I'll update this as I refine it. My only question for now is- where exactly is the stack located for the BIOS as it boots (after DRAM and DMA is initialized)?

Contrary to what I thought, it appears directly manipulating the addresses of segments is compiler specific, even among the DOS compilers, which did a great job mutilating ANSI C with it's platform-specific headers.

Chuck(G) · Jul 22, 2013

Wasn't there an Annabooks publication that detailed how to write your own BIOS in C?

In the 5160/5150, SS:SP is initialized to 0030:0100, so you get 256 bytes to do your fooling around.

cr1901 · Jul 22, 2013

Chuck(G) said:
Wasn't there an Annabooks publication that detailed how to write your own BIOS in C?

In the 5160/5150, SS:SP is initialized to 0030:0100, so you get 256 bytes to do your fooling around.

Yes, and I even started with the code from that book, but stopped when I realized that I'd have a hell of a time getting the supplied Makefile to work properly. That, and converting code from a Microsoft Word document isn't what I would call enjoyable

.

I may go ahead and use that code as a base anyway, but convert it for my own means.

cr1901 · Jul 23, 2013

A BIOS that... beeps the speaker.

A BIOS that... beeps the speaker.

Well, I had my first success tonight... I got the PC emulator PCem to boot the BIOS and beep the PC speaker, and then halt!... well it's a start:

bios_main.c ... combine with org_jmp.asm and bios_start.asm and the linker file into a raw binary.

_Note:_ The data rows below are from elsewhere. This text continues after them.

/-- R77: a bit flipped in one of the bytes summed moves the sum by 1, 2, 4 or 8. -/
theorem natAbs_nsum_flip (m : Memory) {a : Addr} (ha : a ≠ 8) {k : Nat} (hk : k < 8) :
    ((nsum (m.write a (m.read a ^^^ BitVec.ofNat 8 (2 ^ k))) Config.chkCount : Int) -
      nsum m Config.chkCount).natAbs ∈ [1, 2, 4, 8] := by
  have hweights : ∀ j : Fin 4, 2 ^ j.val ∈ [1, 2, 4, 8] := by decide
  obtain ⟨j, hj⟩ := natAbs_nibbleSum_flip (m.read a) hk
  have hwrite := nsum_write m ha (m.read a ^^^ BitVec.ofNat 8 (2 ^ k))
  convert hweights j using 1
  rw [← hj]
  omega

/-- Exchanging a byte's nibbles keeps their sum. -/
theorem nibbleSum_exchange (b : Byte) : nibbleSum (lowNibble b ++ highNibble b) = nibbleSum b := by
  have hhigh : highNibble (lowNibble b ++ highNibble b) = lowNibble b := BitVec.extractLsb'_append_eq_left
  have hlow : lowNibble (lowNibble b ++ highNibble b) = highNibble b := BitVec.extractLsb'_append_eq_right
  rw [nibbleSum, nibbleSum, hhigh, hlow, Nat.add_comm]

/-- R77: exchanging two of the bytes summed keeps the sum. -/
theorem nsum_exchange (m : Memory) {a b : Addr} (ha : a ≠ 8) (hb : b ≠ 8) :
    nsum ((m.write a (m.read b)).write b (m.read a)) Config.chkCount = nsum m Config.chkCount := by
  have hread : (m.write a (m.read b)).read b = m.read b := by
    rw [Memory.read_write]
    exact ite_self _
  have hfirst := nsum_write m ha (m.read b)
  have hsecond := nsum_write (m.write a (m.read b)) hb (m.read a)
  rw [hread] at hsecond
  omega

/-- Settles O22: the checksum changes exactly when the nibble sum does. The two-bit change moves a 1 from byte 0 to
byte 1. -/
theorem checksumSeesEverySingleBitChange : Obligations.ChecksumSeesEverySingleBitChange := by
  refine ⟨?oneBit, ⟨[(0, 1)], 0, 1, 0, 0, by decide⟩, fun m a ha => ?nibbles, fun m a b ha hb => ?bytes⟩
  case oneBit =>
    rintro m a k ha hk _ rfl
    have hsum := natAbs_nsum_flip m ha hk
    refine ⟨hsum, fun hchk => ?_⟩
    rw [(chk_eq_chk_iff _ _).mp hchk, Int.sub_self] at hsum
    exact absurd hsum (by decide)
  case nibbles =>
    have hwrite := nsum_write m ha (lowNibble (m.read a) ++ highNibble (m.read a))
    rw [nibbleSum_exchange] at hwrite
    exact (chk_eq_chk_iff _ _).mpr (Nat.add_right_cancel hwrite)
  case bytes => exact (chk_eq_chk_iff _ _).mpr (nsum_exchange m ha hb)

/-- Settles O23: SEND's checksum is that of bytes 0 to 7 alone, and symbols 80 to 87 are byte 8. -/
theorem sendTransmitsTheFreshChecksum : Obligations.SendTransmitsTheFreshChecksum := by
  intro s v
  have hbuf : (execResult .send (s.setByte 8 v)).buf = (s.buf.write 8 v).write 8 (chk (s.buf.write 8 v)) := by
    simp [execResult]
  have height : (execResult .send (s.setByte 8 v)).byte 8 = chk s.buf := by
    rw [execResult_send_byte_eight, State.setByte_buf, chk_write_eight]
  refine ⟨_, exec_eq_execResult _ _, fun k hk => ?bits, ?stored⟩
  case bits =>
    rw [← height]
    exact frameBit_message _ 8 hk
  case stored => rw [height, hbuf, chk_write_eight, chk_write_eight]

end Sys2Proof.Machine
end

section
/-! PROOF. The waveform of a frame and of a SEND (R84 to R93): lengths, levels unit by unit, and the timing table
(R141). -/

namespace Sys2Proof.Machine

/-- R84: every symbol is three segments. -/
theorem length_symbols (f : Nat → Bool) (ks : List Nat) :
    (ks.flatMap (fun k => symWave (f k))).length = 3 * ks.length := by
  induction ks with
  | nil => rfl
  | cons k ks ih =>
    rw [List.flatMap_cons, List.length_append, ih, List.length_cons, Nat.mul_succ, Nat.add_comm]
    rfl

/-- R86: a frame is 96 symbols of three segments. -/
theorem length_frameWave (m : Memory) : (frameWave m).length = 288 :=
  (length_symbols _ _).trans (congrArg (3 * ·) List.length_range)

/-- R85, R86: a frame's level in unit `j` of symbol `k` is the bit in the middle units, its inverse in the outer two. -/
theorem levelAt_frameWave_unit (m : Memory) {k j : Nat} (hk : k < 96) (hj : j < 4) :
    levelAt (frameWave m) (4 * k + j) = if j = 1 ∨ j = 2 then frameBit m k else !frameBit m k :=
  (levelAt_frameWave m k j hk hj).trans (levelAt_symWave _ j hj)

/-- Settles O26: the frame is the symbols of its bits by definition. -/
theorem frameLevelsFollowItsBits : Obligations.FrameLevelsFollowItsBits := fun m =>
  ⟨List.flatMap_def, length_frameWave m, waveUnits_frameWave m, fun _ _ => levelAt_frameWave_unit m⟩

/-- A count over groups of four, two to each group. -/
theorem countP_range_four_mul (p : Nat → Bool) (n : Nat)
    (h : ∀ k < n, (List.range 4).countP (fun j => p (4 * k + j)) = 2) : (List.range (4 * n)).countP p = 2 * n := by
  induction n with
  | zero => rfl
  | succ n ih =>
    rw [Nat.mul_succ, List.range_add, List.countP_append, ih fun k hk => h k (by omega), List.countP_map]
    exact congrArg (2 * n + ·) (h n n.lt_succ_self)

/-- R85: of a symbol's four units two have each level. -/
theorem countP_symbol (m : Memory) {k : Nat} (hk : k < 96) (b : Bool) :
    (List.range 4).countP (fun j => levelAt (frameWave m) (4 * k + j) == b) = 2 := by
  have hlevels : ∀ bit b : Bool, (List.range 4).countP (fun j => (if j = 1 ∨ j = 2 then bit else !bit) == b) = 2 := by
    decide
  rw [← hlevels (frameBit m k) b]
  refine List.countP_congr fun j hj => ?_
  rw [levelAt_frameWave_unit m hk (List.mem_range.mp hj)]

/-- Settles O27: half of every symbol's units are HIGH, whatever its bit. -/
theorem everyFrameIsHalfHigh : Obligations.EveryFrameIsHalfHigh := by
  have half (m : Memory) (b : Bool) : (List.range 384).countP (fun u => levelAt (frameWave m) u == b) = 192 :=
    countP_range_four_mul _ 96 fun _ hk => countP_symbol m hk b
  intro m
  have hhigh := half m true
  have hlow := half m false
  simp only [beq_true, beq_false] at hhigh hlow
  exact ⟨hhigh, hlow⟩

-- The level over a SEND, frame, gap and frame (R92)

section
variable (m : Memory) {u : Nat}

theorem levelAt_sendWave_first (hu : u < 384) : levelAt (sendWave m) u = levelAt (frameWave m) u := by
  rw [levelAt_sendWave, if_pos hu]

In fact, that probably won't work as intended, so I'll just upload a zip file when I clean up the code.

Code:

#include <dos.h>
#include <conio.h>

char __far  * const mono_seg = (char __far  * const) MK_FP(0xB800, 0000);

void __cdecl bios_main(void);
void __cdecl beep(void);

void __cdecl bios_main(void)
{
	register int i;
	//register int j = 0;
	/* for(i = 0; i < 5; i++)
	{
	}

	for(i = 0; i < 255; i++)
	{
		*(mono_seg + i) = 'A';
	} */
	
	/* Timer channel 2 cheap code steal */
	outp(0x43, 0xB6);
	outp(0x42, 0x33);
	outp(0x42, 0x05);
	/* __asm
	{
		mov al, 0xB6
		out 0x43, al
		mov al, 0x33
		out 0x42, al
		mov al, 0x05
		out 0x42, al
	} */
	
	beep();
	/* Set up PIT channel 1 for strobe  mode */
	//outportb(0x76, 0x40); //dx al <-- code is wrong
}


/* Use special calling convention for this/other routines? */
/* No-stack-or-RAM calling convention- input bl, number of 250ms intervals */
void beep(void)
{
	/* Signed vs unsigned... it matters! */
	register unsigned int delay, count;
	
	/* turn on speaker- example from WATCOM clib.pdf, page 399 */
	outp(0x61, inp( 0x61 ) | 0x03);
	
	for(count = 4; count > 0; count--)
	{
		for(delay=65535; delay > 0; delay--)
		{
			
		}
	}
	
	outp(0x61, inp( 0x61 ) & 0xFC);
	/* __asm{
		mov bl, 0x04
		in al, 0x61
		mov ah, al
		or al, 0x03
		out 0x61, al
		
		sub cx, cx
	sound_loop:	
		loop sound_loop
		dec bl
		jnz sound_loop
		
		mov al, ah
		out 0x61, al
	} */
}

Unfortunately... compare to the hand-assembly version, the code is twice as long... AND slower o.0;... calls to outp/inp are not optimized to their immediate counterparts. The compiler generates code to use the full general purpose register width when a byte will suffice (again, has partially to do with outp/inp). And the loop for whatever reason takes more than a second (the beep in the hand optimized code is 4 loops of 250ms each)... haven't quite figured that one out, but I'll take a look when I'm less tired.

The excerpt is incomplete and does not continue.